-- ==== Sys2Proof/Machine/Operands.lean ====
section
/-! DEFINITION. The operand forms of the block: node references (30_encoding.md R96), symbol ids (R97) and stream
tokens (R98). -/

namespace Sys2Proof

/-- `isLeaf(r)`: the leaf-detect bit `L` = `r[9]` (R16, R96). -/
def Ref.isLeaf (r : Ref) : Bool := r.getLsbD 9

/-- `isEof(r)`: `r[9] = 1` and `r[8] = 1` (R16). -/
def Ref.isEof (r : Ref) : Bool := r.getLsbD 9 && r.getLsbD 8

/-- `reserved(r)` of R106: `L = 0, E = 1`, or `L = 1, E = 1` with `V` not 0. -/
def Ref.reserved (r : Ref) : Bool :=
  (!r.getLsbD 9 && r.getLsbD 8) || (r.getLsbD 9 && r.getLsbD 8 && r.setWidth 8 != 0#8)

/-- `r[7:0]`: the index of an internal ref, the byte of a byte leaf (R96). -/
def Ref.val (r : Ref) : Byte := r.setWidth 8

/-- `sym(r)` = `r[8:0]`: the symbol id of a leaf ref (R16, R97). -/
def Ref.sym (r : Ref) : SymId := r.setWidth 9

/-- The internal ref that names `NODE[i]`: `L = 0, E = 0, V = i` (R96). -/
def Ref.node (i : Byte) : Ref := i.setWidth 10

/-- The leaf ref of the byte `b`: `L = 1, E = 0, V = b` (R96). -/
def Ref.byteLeaf (b : Byte) : Ref := 0x200#10 ||| b.setWidth 10

/-- The ref of the end-of-stream leaf, 0x300 (R96). -/
def Ref.eof : Ref := 0x300#10

/-- `zext_9` of a byte: the symbol id of a byte, or the `INFO` of a node index (R97, R190). -/
def Byte.zext9 (b : Byte) : SymId := b.setWidth 9

/-- The `end` flag of a token (R98). -/
def Token.isEnd (t : Token) : Bool := t.getLsbD 8

/-- The `data` bits of a token (R98). -/
def Token.payload (t : Token) : Byte := t.setWidth 8

/-- The token `DATA(b)`: end flag 0 (R16, R98). -/
def Token.data (b : Byte) : Token := b.setWidth 9

/-- An `END` token with data bits `d`; on input they are ignored (R98). -/
def Token.endWith (d : Byte) : Token := 0x100#9 ||| d.setWidth 9

/-- The `END` token the block sends: end flag 1, data 0x00 (R98). -/
def Token.fin : Token := 0x100#9

end Sys2Proof
end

◇ ◇ ◇ ◇ ◇

#### [Instructions for the task]
Return each line exactly, beginning at the start of the material above and ending at the line that includes "(R16, R97). -/", with both of those kept.

#### [Answer to this exercise]
-- ==== Sys2Proof/Machine/Operands.lean ====
section
/-! DEFINITION. The operand forms of the block: node references (30_encoding.md R96), symbol ids (R97) and stream
tokens (R98). -/

namespace Sys2Proof

/-- `isLeaf(r)`: the leaf-detect bit `L` = `r[9]` (R16, R96). -/
def Ref.isLeaf (r : Ref) : Bool := r.getLsbD 9

/-- `isEof(r)`: `r[9] = 1` and `r[8] = 1` (R16). -/
def Ref.isEof (r : Ref) : Bool := r.getLsbD 9 && r.getLsbD 8

/-- `reserved(r)` of R106: `L = 0, E = 1`, or `L = 1, E = 1` with `V` not 0. -/
def Ref.reserved (r : Ref) : Bool :=
  (!r.getLsbD 9 && r.getLsbD 8) || (r.getLsbD 9 && r.getLsbD 8 && r.setWidth 8 != 0#8)

/-- `r[7:0]`: the index of an internal ref, the byte of a byte leaf (R96). -/
def Ref.val (r : Ref) : Byte := r.setWidth 8

/-- `sym(r)` = `r[8:0]`: the symbol id of a leaf ref (R16, R97). -/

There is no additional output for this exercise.